Pope Francis Compares Consumption of Fake News to Eating Feces

Pope Francis
Pope Francis speaks at the Ordinary Public Consistory at St. Peter's Basilica, Vatican City, November 19. The Pope has urged lawmakers to try and preserve jobs. Franco Origlia/Getty

Pope Francis has condemned media outlets for promoting fake news to discredit public figures, comparing its consumption to "coprophagia," or eating feces.

In an interview with the Belgian Catholic weekly Tertio, the pontiff said that the spreading of disinformation was "probably the greatest damage that the media can do" and it had a "very great responsibility" not to slander others and fall into "coprophilia," an obsessive interest with excrement.

"I believe that the media should be very clear, very transparent, and not fall prey—without offence, please—to the sickness of coprophilia, which is always wanting to communicate scandal, to communicate ugly things, even though they may be true," he said. "And since people have a tendency towards the sickness of coprophagia, it can do great harm."

His comments come after a U.S. election campaign that has led to concerns that social media platforms had aided the spread of false information, and potentially influenced voters. Particular criticism was leveled at Mark Zuckerberg's Facebook, which has announced new steps to combat false information on the service.

The leader of the Catholic world was himself subject to fake news in the run-up to Donald Trump's election victory, with some fake news outlets claiming that he had endorsed the U.S. president-elect.

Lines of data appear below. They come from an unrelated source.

def State.lane (s : State) (g : Nat) : RLane := Tab.get {} s.rnd.lanes g
def State.setLane (s : State) (g : Nat) (x : RLane) : State := { s with rnd := { s.rnd with lanes := Tab.put {} s.rnd.lanes g x } }
def State.rport (s : State) (p : Nat) : RPort := Tab.get {} s.rnd.ports p
def State.setRport (s : State) (p : Nat) (x : RPort) : State := { s with rnd := { s.rnd with ports := Tab.put {} s.rnd.ports p x } }
def State.trib (s : State) (c : Nat) : Trib := Tab.get {} s.rnd.tribs c
def State.setTrib (s : State) (c : Nat) (x : Trib) : State := { s with rnd := { s.rnd with tribs := Tab.put {} s.rnd.tribs c x } }
def State.mbond (s : State) (b : Nat) : MBond := Tab.get {} s.mnd.bonds b
def State.setMbond (s : State) (b : Nat) (x : MBond) : State := { s with mnd := { s.mnd with bonds := Tab.put {} s.mnd.bonds b x } }
def State.mlane (s : State) (g : Nat) : MLane := Tab.get {} s.mnd.lanes g
def State.setMlane (s : State) (g : Nat) (x : MLane) : State := { s with mnd := { s.mnd with lanes := Tab.put {} s.mnd.lanes g x } }
def State.sbond (s : State) (b : Nat) : SBond := Tab.get {} s.slr.bonds b
def State.setSbond (s : State) (b : Nat) (x : SBond) : State := { s with slr := { s.slr with bonds := Tab.put {} s.slr.bonds b x } }

/-! ## Bonds and lanes, R380 to R382 -/

def portsOf (v : BitVec 16) : List Nat := (List.range 16).filter fun p => v.getLsbD p

/-- Global lane numbers of a bond in the order of POS, R381. -/
def bondLanes (s : State) (b : Nat) : List Nat := (portsOf (s.bond b).ports).flatMap fun p => (List.range 8).map fun l => 8 * p + l

/-- Enabled bond of a lane. -/
def bondOfLane (s : State) (g : Nat) : Option Nat := (List.range 16).find? fun b => (s.bond b).en && (s.bond b).ports.getLsbD (g / 8)

def isV1 (s : State) (b : Nat) : Bool := (s.rport (bondPort s b)).v1

/-- Frame period of a bond in ns, R363. -/
def framePeriod (s : State) (b : Nat) : Nat := if isV1 s b then 2048 else 1024

/-- Whether a lane is in service, R382. -/
def RLane.inSvc (x : RLane) : Bool := x.inFrame && x.ranged && !x.skew && !x.lidMm && !x.ldi && !x.retired

/-- Active defects of a lane, highest first, R390. -/
def RLane.defects (x : RLane) : List Nat :=
  ([(1, x.los), (2, x.loa), (3, x.lof), (4, x.oof), (5, x.lidMm), (6, x.skew), (7, x.inFrame && !x.ranged), (8, x.ldi)].filter (·.2)).map (·.1)

def svcLanes (s : State) (b : Nat) : List Nat := (bondLanes s b).filter fun g => (s.lane g).inSvc

/-- A transmit slot that may still send: ACTIVE, and not stopped by R457. -/
def KeySlot.sends (x : KeySlot) : Bool := decide (x.st = 2) && decide (x.nctr < 2 ^ 40)

/-- Whether Sealer reports a bond keyed, R455. -/
def SBond.keyed (x : SBond) : Bool :=
  (x.tx0.sends || x.tx1.sends) && (decide (2 ≤ x.rx0.st.toNat) || decide (2 ≤ x.rx1.st.toNat))

/-- STATE of a bond, R382: 0 OFF, 1 DOWN, 2 DEGRADED, 3 UP. -/
def bondState (s : State) (b : Nat) : Nat :=
  let x := s.bond b
  let n := (svcLanes s b).length
  if !x.en then 0
  else if n < x.minLanes.toNat || !(s.sbond b).keyed then 1
  else if (bondLanes s b).any fun g => !(s.lane g).retired && !(s.lane g).inSvc then 2 else 3

/-- Messages in progress on the privileged channels are discarded and counted, R374 and R375. -/
def cutMessages (s : State) (b : Nat) : State :=
  let x := s.bond b
  let n := b2n (decide (0 < x.p0Left)) + b2n (decide (0 < x.p1Left)) + b2n (decide (0 < x.p2Left))
  s.setBond b { x with p0Left := 0, p0Got := [], p1Left := 0, p1Got := [], p2Left := 0, p2Got := [], pchTrunc := bump x.pchTrunc n }

/-- The pair link goes with its bond: LINK reads LOST after PAIRED, R283. -/
def pairDown (s : State) (ports : BitVec 16) : State :=
  if ports &&& s.se.ports = 0 ∨ s.se.link = 4 then s else { s with se := { s.se with link := if s.se.link = 2 then 4 else 0 } }

/-- Distance of a position from another, modulo 2^24, and whether it is that position or a later one. -/
def posAfter (a b : Nat) : Nat := (a + 2 ^ 24 - b) % 2 ^ 24
def posFrom (a b : Nat) : Bool := decide (posAfter a b < 2 ^ 23)

/-- A lane that goes out of service in step with its frames, by RANGING or SKEW_EXCESS: what it holds of earlier positions stands, R387 and R389. -/
def RLane.leavesInStep (x : RLane) : Bool := x.inFrame && !x.lidMm && !x.ldi && !x.retired

def RLane.dns (x : RLane) : Int := match x.d with | some v => v.toInt | none => 0

/-- Hold of a lane, R385. -/
def holdNs (s : State) (b : Nat) (x : RLane) : Int := (((s.bond b).dbond.toNat : Nat) : Int) - x.dns

/-- The reference lane follows the lanes in service, R375: when it goes or changes, messages in progress are cut, and a lane other than the last one suspends the time source, R304. -/
def settleRef (s : State) (b : Nat) : State :=
  let x := s.bond b
  let now := (svcLanes s b).head?
  if now = x.ref then s
  else
    let s := if x.ref.isSome then cutMessages s b else s
    let y := s.bond b
    match now with
    | none => s.setBond b { y with ref := none }
    | some g =>
      if y.lastRef.isNone || decide (y.lastRef = some g) then s.setBond b { y with ref := some g, lastRef := some g }
      else suspend (s.setBond b { y with ref := some g, lastRef := some g, err := setErr y.err 2 }) (b + 2)
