-- ==== Sys2Proof/Machine/Mnd.lean ====
section
/-! DEFINITION. The line side, chapters 11 and 12: the inner code's lanes, the stripe code at a released position, Sealer's key slots and checks, line frames, resend, lane moves, and the commands of those chapters that need no mailbox. -/

namespace Sys2Proof.Machine

/-! ## The inner code, R404 to R406 -/

def mndErr (s : State) (b i : Nat) : State := let x := s.mbond b; s.setMbond b { x with err := setErr x.err i }

/-- Marker of a codeword in SEARCH: the third in a row locks. -/
def MLane.search (x : MLane) (w : Codeword) : MLane :=
  if w.patternErrors ≠ 0 then { x with good := 0 }
  else
    let n := if x.good = 0 ∨ w.cwn ≠ x.lastCwn + 1 then 1 else x.good + 1
    if 3 ≤ n then { x with good := 0, lastCwn := w.cwn, locked := true, badMarks := 0, badWords := 0 } else { x with good := n, lastCwn := w.cwn }

/-- A codeword of a LOCKED lane is decoded and counted; `locked` falls after 4 bad markers or 8 uncorrectable codewords in a row. -/
def MLane.decode (x : MLane) (w : Codeword) : MLane :=
  let marks := if 2 < w.patternErrors then x.badMarks + 1 else 0
  match w.corrected with
  | some k =>
    let t := max 1 x.highT.toNat
    let x := { x with badMarks := marks, badWords := 0, locked := decide (marks < 4), corrSym := bump x.corrSym k.val }
    let x := if k.val = 0 then x else { x with corrCw := bump x.corrCw 1 }
    let x := if t ≤ k.val then { x with highSym := bump x.highSym 1, err := setErr x.err 2 } else x
    { x with maxSym := if x.maxSym.toNat < k.val then BitVec.ofNat 4 k.val else x.maxSym }
  | none =>
    { x with badMarks := marks, badWords := x.badWords + 1, locked := decide (marks < 4) && decide (x.badWords + 1 < 8), uncorrCw := bump x.uncorrCw 1, err := setErr x.err 1 }

/-- The codeword that 2,720 levels on a lane's pins stand for, R401 and R403. -/
def MLane.word (x : MLane) (levels : List (BitVec 2)) : Codeword := readCodeword (levelSymbols x.precode x.rxLast levels)

/-- The lane remembers the last level it received. -/
def MLane.heard (x : MLane) (levels : List (BitVec 2)) : MLane := { x with rxLast := levels.getLastD x.rxLast }

/-- The 640 octets of a codeword join the stream of a lane, flagged when it was uncorrectable, R364 and R406. -/
def RLane.gain (x : RLane) (w : Codeword) : RLane :=
  { x with stream := x.stream ++ w.octets, flags := if w.corrected.isSome then x.flags else x.flags ++ [(x.stream.length, w.octets.length)] }

/-- A codeword of a LOCKED lane is delivered to Render; a lane of no enabled bond or a RETIRED one takes none. -/
def deliverWord (s : State) (g : Nat) (w : Codeword) : State :=
  let x := s.lane g
  if x.retired || x.los || (bondOfLane s g).isNone then s else s.setLane g (x.gain w)

/-- A codeword arrives on a far lane. -/
def farCodeword (s : State) (g : Nat) (levels : List (BitVec 2)) : State :=
  let w := (s.mlane g).word levels
  let x := (s.mlane g).heard levels
  if x.locked then
    let y := x.decode w
    if y.locked then deliverWord (s.setMlane g y) g w
    else loaDeclare (s.setMlane g { y with loaCount := bump y.loaCount 1, err := setErr y.err 0, good := 0 }) g
  else
    let y := x.search w
    if y.locked then deliverWord (loaClear (s.setMlane g (y.decode w)) g) g w
    else s.setMlane g y

/-- The octets that a lane sends leave in codewords, R401 to R403: the levels on the pins, and what is left for the next codeword. -/
def MLane.send (x : MLane) (octets : List Byte) : List (BitVec 2) × MLane :=
  let all := x.txTail ++ octets
  let words := chunks 640 (all.length / 640) all
  let step := fun (p : List (List (BitVec 2)) × MLane) (w : List Byte) =>
    let (l, last) := sendLevels p.2.precode p.2.txLast (codewordOf p.2.txCwn w)
    (l :: p.1, { p.2 with txLast := last, txCwn := p.2.txCwn + 1 })
  let (out, y) := words.foldl step ([], x)
  (out.reverse.flatten, { y with txTail := all.drop (640 * words.length) })

/-! ## Key slots, R448 to R457 -/

def slrErr (s : State) (i : Nat) : State := { s with slr := { s.slr with err := setErr s.slr.err i } }

def SBond.tx (x : SBond) (e : Nat) : KeySlot := if e = 0 then x.tx0 else x.tx1
def SBond.rx (x : SBond) (e : Nat) : KeySlot := if e = 0 then x.rx0 else x.rx1
def SBond.setTx (x : SBond) (e : Nat) (k : KeySlot) : SBond := if e = 0 then { x with tx0 := k } else { x with tx1 := k }
def SBond.setRx (x : SBond) (e : Nat) (k : KeySlot) : SBond := if e = 0 then { x with rx0 := k } else { x with rx1 := k }

/-- The transmit slot that is ACTIVE. -/
def SBond.activeTx (x : SBond) : Option Nat := [0, 1].find? fun e => decide ((x.tx e).st = 2)

/-- A change of a bond's key slots, and the judgement of the bond, R455. -/
def keyChange (s : State) (b : Nat) (x : SBond) : State := settle s (s.setSbond b x) b

/-- TX_KEY_SWITCH: at FN 0 the slot becomes ACTIVE with NCTR 0, and the other is erased, R454. -/
def txKeySwitch (s : State) (b : Nat) : State :=
  let x := s.sbond b
  match x.switchTo with
  | none => s
  | some e =>
    let k := x.tx e.val
    if k.st ≠ 1 then s.setSbond b { x with switchTo := none }
    else
      let y := (x.setTx e.val { k with st := 2, nctr := 0 }).setTx (1 - e.val) {}
      keyChange s b { y with switchTo := none, switches := bump y.switches 1, err := setErr y.err 0 }
def execTxKeySwitch (b : Fin 16) (s : State) : Host.Outcome State Fault Refusal := act s (txKeySwitch s b.val)

/-- OVERLAP_EXPIRE: a DRAINING receive slot becomes EMPTY, R454. -/
def overlapExpire (s : State) (b e : Nat) : State :=
  let x := s.sbond b
  if (x.rx e).st = 3 then keyChange s b (x.setRx e {}) else s
def execOverlapExpire (b : Fin 16) (slot : Fin 2) (s : State) : Host.Outcome State Fault Refusal := act s (overlapExpire s b.val slot.val)

/-- TOP_READY.SLR, R439. -/
def slrReady (s : State) : State := setReady s rdySlr (s.slr.drbg && s.slr.idk.isSome && s.slr.ktk.isSome && decide (s.slr.xts = 0xF) && decide (s.slr.strip = 0))

/-- TRNG_FAIL: a die's TRNG fails its tests, R438. -/
def trngFail (s : State) (q : Nat) : State :=
  if s.slr.trngOk.getLsbD q then
    let k := s.slr
    let ok := putBit k.trngOk q false
    slrReady { s with slr := { k with trngOk := ok, drbg := k.drbg && decide (ok ≠ 0), trngFail := bump k.trngFail 1, err := setErr k.err 6 } }
  else s
def execTrngFail (q : Fin 4) (s : State) : Host.Outcome State Fault Refusal := act s (trngFail s q.val)

/-- SLR CLR_COUNTS: every SLR counter, R471. -/
def slrClrCounts (s : State) : State :=
  let s := { s with slr := { s.slr with sessFail := 0, recFail := 0, keyLoads := 0, trngFail := 0 } }
  (List.range 16).foldl (fun s b => s.setSbond b { s.sbond b with authFail := 0, replay := 0, noKey := 0, switches := 0 }) s
def execSlrClrCounts (s : State) : Host.Outcome State Fault Refusal := act s (slrClrCounts s)

/-- What the three checks of R449 come to: the slot states after an accepted frame, R454, or the rejection. A LOADED slot becomes ACTIVE only while the other is ACTIVE or EMPTY. -/
def authCheck (x : SBond) (e nctr kid : Nat) (tagOk : Bool) : Bool × SBond :=
  let k := x.rx e
  if k.st = 0 ∨ k.id.toNat % 2 ^ 32 ≠ kid then (false, { x with noKey := bump x.noKey 1, err := setErr x.err 3 })
  else if (match k.last with | some l => decide (nctr ≤ l) | none => false) then (false, { x with replay := bump x.replay 1, err := setErr x.err 2 })
  else if !tagOk then (false, { x with authFail := bump x.authFail 1, err := setErr x.err 1 })
  else
    let o := x.rx (1 - e)
    let x := if k.st = 1 ∧ o.st = 2 then x.setRx (1 - e) { o with st := 3 } else x
    (true, x.setRx e { k with last := some nctr, st := if k.st = 1 ∧ (o.st = 2 ∨ o.st = 0) then 2 else k.st })

/-! ## Delivery, R420 -/

/-- The message of a CLC segment, R215. -/
def clcParse (b : List Byte) : ClcMsg :=
  { type := BitVec.ofNat 8 (beAt b 0 1), flags := BitVec.ofNat 8 (beAt b 1 1), src := BitVec.ofNat 16 (beAt b 2 2), coll := BitVec.ofNat 8 (beAt b 4 1), outcome := BitVec.ofNat 8 (beAt b 5 1), code := BitVec.ofNat 8 (beAt b 6 1), job := BitVec.ofNat 64 (beAt b 8 8), plan := BitVec.ofNat 64 (beAt b 16 8), step := BitVec.ofNat 32 (beAt b 24 4), digest := BitVec.ofNat 64 (beAt b 28 8), asig := BitVec.ofNat 32 (beAt b 36 4), subj := BitVec.ofNat 16 (beAt b 40 2), nfPos := BitVec.ofNat 48 (beAt b 42 6), value := BitVec.ofNat 32 (beAt b 48 4), crc := BitVec.ofNat 32 (beAt b 60 4), rsv7 := BitVec.ofNat 8 (beAt b 7 1), rsv52 := BitVec.ofNat 64 (beAt b 52 8) }

/-- A CLC segment: one that is not a whole message fails its CRC as R215 places it. -/
def clcSegment (s : State) (b : List Byte) : State :=
  if s.se.role = 2 then s else if b.length = 64 then clcReceive s (clcParse b) else clcDrop s

/-- A pair record goes to Straightedge, R279. -/
def pairRecord (s : State) (r : List Byte) : State :=
  let n := beAt r 2 2
  let body := slice r 8 n
  let h : PairHdr := ⟨BitVec.ofNat 32 (beAt r 4 4), decide (r.length = 12 + n) && decide (crc32c (r.take (8 + n)) = BitVec.ofNat 32 (beAt r (8 + n) 4))⟩
  let step : BitVec 32 := BitVec.ofNat 32 (beAt body 0 4)
  let slot : BitVec 16 := BitVec.ofNat 16 (beAt body 4 2)
  let e : Fin 64 := Fin.ofNat 64 (beAt body 6 1)
  match beAt r 0 1 with
  | 1 => seHello s h (BitVec.ofNat 8 (beAt body 0 1)) (BitVec.ofNat 16 (beAt body 1 2)) (BitVec.ofNat 8 (beAt body 3 1)) (BitVec.ofNat 32 (beAt body 4 4)) (BitVec.ofNat 64 (beAt body 8 8))
  | 2 => seSlot s h step slot e (BitVec.ofNat 32 (beAt body 8 4)) (BitVec.ofNat 64 (beAt body 12 8))
  | 3 => seDestReq s h step slot e
  | 4 =>
    let k := beAt body 11 1
    let d : Option DestRec := if k = 0xFF then none else some ⟨BitVec.ofNat 4 k, BitVec.ofNat 16 (beAt body 12 2), BitVec.ofNat 40 (beAt body 14 5), BitVec.ofNat 64 (beAt body 19 8)⟩
    seDest s h step slot e (BitVec.ofNat 32 (beAt body 7 4)) d
  | 5 => seUnit s h (Fin.ofNat 16 (beAt body 0 1)) (body.drop 1)
  | 6 => seCtl s h (clcParse body)
  | _ => s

The false news site Ending The Fed, which propagated the story, also published widely-shared fake stories that claimed that Hillary Clinton sold weapons to the Islamic State militant group (ISIS), that FBI director James Comey received millions of dollars from the Clinton Foundation, and that Clinton had been disqualified from running in the presidential race.

"The means of communication have their own temptations, they can be tempted by slander, and therefore used to slander people, to smear them, this above all in the world of politics," the pope said. "They can be used as means of defamation. No one has a right to do this. It is a sin and it is hurtful."

Francis has previously used the comparison of coprophagia to make his point about disinformation in the Italian media, telling La Stampa in 2012, when he was a cardinal, that "journalists sometimes risk becoming ill from coprophilia and thus fomenting coprophagia, which is a sin that taints all men and women—that is, the tendency to focus on the negative rather than the positive aspects."